For Kansai Paint, Japan's largest paint firm, the answer to that question may be "pretty difficult".

The Osaka-based firm in December launched a 1.8 billion rand bid for the remaining 72.4 percent in local paint firm Freeworld Coatings that it did not already own.

Kansai won approval for the takeover last month, but it had to agree to a raft of conditions, including the sale of Freeworld's automotive paint business. It also had to promise to build a new factory and not cut jobs for three years.


"The constraints that were put on Kansai to get into Africa, they were nothing like what you would see elsewhere in Asia," said Jeremie Capron, a Tokyo-based analyst at brokerage CLSA who covers Kansai Paint.

"Of course you have examples of restrictions in terms of the maximum stake you can have in a company as a foreigner in some Asian countries, but the constraints that we saw in the Kansai-Freeworld deal, they surprised everybody here."

Even with the conditions, Capron said the deal is still a very good one for Kansai, and that the restrictions ultimately did not deter the company from investing in South Africa.

Massmart CEO Grant Pattison warned this week that local procurement targets could jeopardise the deal.

Currently Massmart sources about 60 percent of its products from South African manufacturers and Pattison has said the company would continue to use local suppliers.

Of course, South Africa is not the only country to make it difficult for multi-nationals to do big cross-border deals.

Governments around the world -- including in developed economies that are the biggest proponents of a laissez-faire environment -- are simply intervening more since the global credit crisis, said Matthew Kreeve, a portfolio manager at Element Investment Managers in Cape Town.

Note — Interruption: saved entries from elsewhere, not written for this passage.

/-- A command pending, the host to make one access before the engine moves. -/
def hostDoesBusy (op : HostOp) : State := { small with pending := true, hostOps := [op], turns := [.host] }

theorem hostTurn_hostDoes (op : HostOp) : HostTurn (hostDoes op) op := ⟨rfl, rfl, .inl rfl⟩
theorem hostTurn_hostDoesBusy (op : HostOp) : HostTurn (hostDoesBusy op) op := ⟨rfl, rfl, .inr rfl⟩

/-! ### One-step tests on the spec's examples -/

/-- 40_codec_raw_caesar.md R109, example. -/
theorem test_encodeRaw : after .encodeRaw (abIn 0 0) (fun t =>
    t.bitLen == 24 && bufferRead t.bitw 0 == some 0x41422300#32 && t.err == .noError && !t.treeValid) = true := by decide +kernel
/-- R109, MSG_LEN = 0. -/
theorem test_encodeRaw_empty : after .encodeRaw small (fun t =>
    t.bitLen == 8 && bufferRead t.bitw 0 == some 0x23000000#32) = true := by decide +kernel
/-- R110, example. -/
theorem test_encodeCaesar : after .encodeCaesar (abIn 0 0) (fun t =>
    t.bitLen == 24 && bufferRead t.bitw 0 == some 0x44452600#32) = true := by decide +kernel
/-- R110, the wrap: 0xFF with SHIFT = 3 becomes 0x02. -/
theorem test_encodeCaesar_wraps : after .encodeCaesar { small with msg := [(0, 0xFF#32)], msgLen := 1 } (fun t =>
    bufferRead t.bitw 0 == some 0x02260000#32) = true := by decide +kernel
/-- 41_huffman.md R146, example. -/
theorem test_encodeHuff : after .encodeHuff (abIn 0 0) (fun t =>
    t.bitLen == 5 && bufferRead t.bitw 0 == some 0xB0000000#32 && t.treeValid && t.treeInfo == 0x00020003#32) = true := by
  decide +kernel
/-- 41_huffman.md R131, R133: the tree of "AB#" under both leaf orders, one of them that of the example of R146. -/
theorem test_buildTree : buildTree .firstOccurrence [0x41#8, 0x42#8, 0x23#8] = abTree ∧
    findCode (buildTree .ascendingSymbol [0x41#8, 0x42#8, 0x23#8]) 0x42#8 = some [false] := by decide +kernel
/-- R111, example. -/
theorem test_decodeRaw : after .decodeRaw (withStream 0x41422300#32 24 small) (fun t =>
    t.textLen == 2 && t.decPos == 24 && t.delim && bufferRead t.text 0 == some 0x41#32 &&
      bufferRead t.text 1 == some 0x42#32) = true := by decide +kernel
/-- R111, BIT_LEN not a multiple of 8: the partial chunk is dropped, and no error. -/
theorem test_decodeRaw_partial : after .decodeRaw (withStream 0x41200000#32 12 small) (fun t =>
    t.textLen == 1 && t.decPos == 8 && !t.delim && t.err == .noError) = true := by decide +kernel
/-- R112, example. -/
theorem test_decodeCaesar : after .decodeCaesar (withStream 0x44452600#32 24 small) (fun t =>
    t.textLen == 2 && t.decPos == 24 && t.delim && bufferRead t.text 1 == some 0x42#32) = true := by decide +kernel
/-- 90_conflicts.md C4: "A B" with shift 3 decodes to "A". -/
theorem test_decodeCaesar_clash : after .decodeCaesar (withStream 0x44234526#32 32 small) (fun t =>
    t.textLen == 1 && t.decPos == 16 && t.delim) = true := by decide +kernel
/-- R147, example. -/
theorem test_decodeHuff : after .decodeHuff (withAbTree (withStream 0xB0000000#32 5 small)) (fun t =>
    t.textLen == 2 && t.decPos == 5 && t.delim && bufferRead t.text 0 == some 0x41#32) = true := by decide +kernel
/-- R147: TREE_VALID = 1 and BIT_LEN = 0 is TRUNCATED. -/
theorem test_decodeHuff_truncated : after .decodeHuff (withAbTree small) (fun t => t.err == .truncated) = true := by
  decide +kernel
/-- 42_embedder.md R176, example: byte `i` holds 0x10 + i before. -/
theorem test_write : after .write (withStream 0x41422300#32 24
      { abIn 3 4 with pix := pixOf 36 fun a => BitVec.ofNat 8 (0x10 + a) }) (fun t =>
    memRead t.pix 0 == 0x10#8 && memRead t.pix 1 == 0x11#8 && memRead t.pix 3 == 0x12#8 && memRead t.pix 23 == 0x27#8 &&
      memRead t.pix 24 == 0x28#8 && memRead t.pix 35 == 0x33#8 && t.err == .noError) = true := by decide +kernel
/-- R176, 90_conflicts.md C2: four bits into 12 slots is CAPACITY under MARGIN. -/
theorem test_write_capacity : after .write (withStream 0xB0000000#32 4 { small with rows := 2, cols := 2 }) (fun t =>
    t.err == .capacity && t.pix == []) = true := by decide +kernel
/-- R177, example. -/
theorem test_readall : after .readall { small with rows := 2, cols := 3, pix := pixOf 36 fun a => if a = 1 ∨ a = 4 then 0xFE#8 else 0xFF#8 }
    (fun t => t.bitLen == 18 && bufferRead t.bitw 0 == some 0xB7FFC000#32) = true := by decide +kernel
/-- R175: 4 × 4 × 3 = 48 slots in a memory of 36 bytes is GEOMETRY. -/
theorem test_readall_geometry : after .readall { small with rows := 4, cols := 4 } (fun t => t.err == .geometry) = true := by
  decide +kernel
/-- 43_session.md R191, example: slots 0..23 take 010000010100001000100011. -/
theorem test_embedRaw : after .embedRaw { abIn 3 4 with pix := pixOf 36 fun _ => 0xFF#8 } (fun t =>
    readLsbs t.pix 24 == [false, true, false, false, false, false, false, true, false, true, false, false, false, false, true, false,
      false, false, true, false, false, false, true, true] && memRead t.pix 24 == 0xFF#8 && t.err == .noError) = true := by
  decide +kernel
/-- R192, example: slots 0..23 take 0x44, 0x45, 0x26. -/
theorem test_embedCaesar : after .embedCaesar { abIn 3 4 with pix := pixOf 36 fun _ => 0xFF#8 } (fun t =>
    readLsbs t.pix 24 == bin8 0x44#8 ++ bin8 0x45#8 ++ bin8 0x26#8 && memRead t.pix 24 == 0xFF#8) = true := by decide +kernel
/-- R193, example: bytes 0..4 become FF FE FF FF FE. -/
theorem test_embedHuff : after .embedHuff { abIn 2 3 with pix := pixOf 36 fun _ => 0xFF#8 } (fun t =>
    (List.range 6).map (memRead t.pix) == [0xFF#8, 0xFE#8, 0xFF#8, 0xFF#8, 0xFE#8, 0xFF#8] && t.treeValid) = true := by
  decide +kernel
/-- R193: a CAPACITY error leaves the new tree and the new stream. -/
theorem test_embedHuff_capacity : after .embedHuff (abIn 2 2) (fun t =>
    t.err == .capacity && t.treeValid && t.bitLen == 5 && t.pix == []) = true := by decide +kernel
/-- The 3 × 4 grid of 0xFF bytes with a stream in its first LSBs. -/
def gridWith (bits : List Bool) : State :=
  { small with rows := 3, cols := 4, pix := pixOf 36 fun a => if bits.getD a true then 0xFF#8 else 0xFE#8 }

"While there are certain sectors that are considered more strategic, the issue is that government is generally interceding more frequently. This is just a natural reaction to politics facing up to the economic reality," he said.

"It's not that South Africa is interfering in the markets more than anyone else. Since the crisis, we've seen a ramp up in activity of governments in the regulatory space."

Canada last year blocked a $39-billion takeover bid from Australia's BHP Billiton for Potash Corp. This year, Australia thwarted the Singapore Exchange's $8-billion bid for local bourse ASX Ltd.

But even if South Africa continues to throw up hurdles, Element's Kreeve reckons investors will continue to jump -- given the potential returns.

"It is a cost of doing business in Africa -- the 30 percent margins and 40 percent growth numbers markets are not riskless."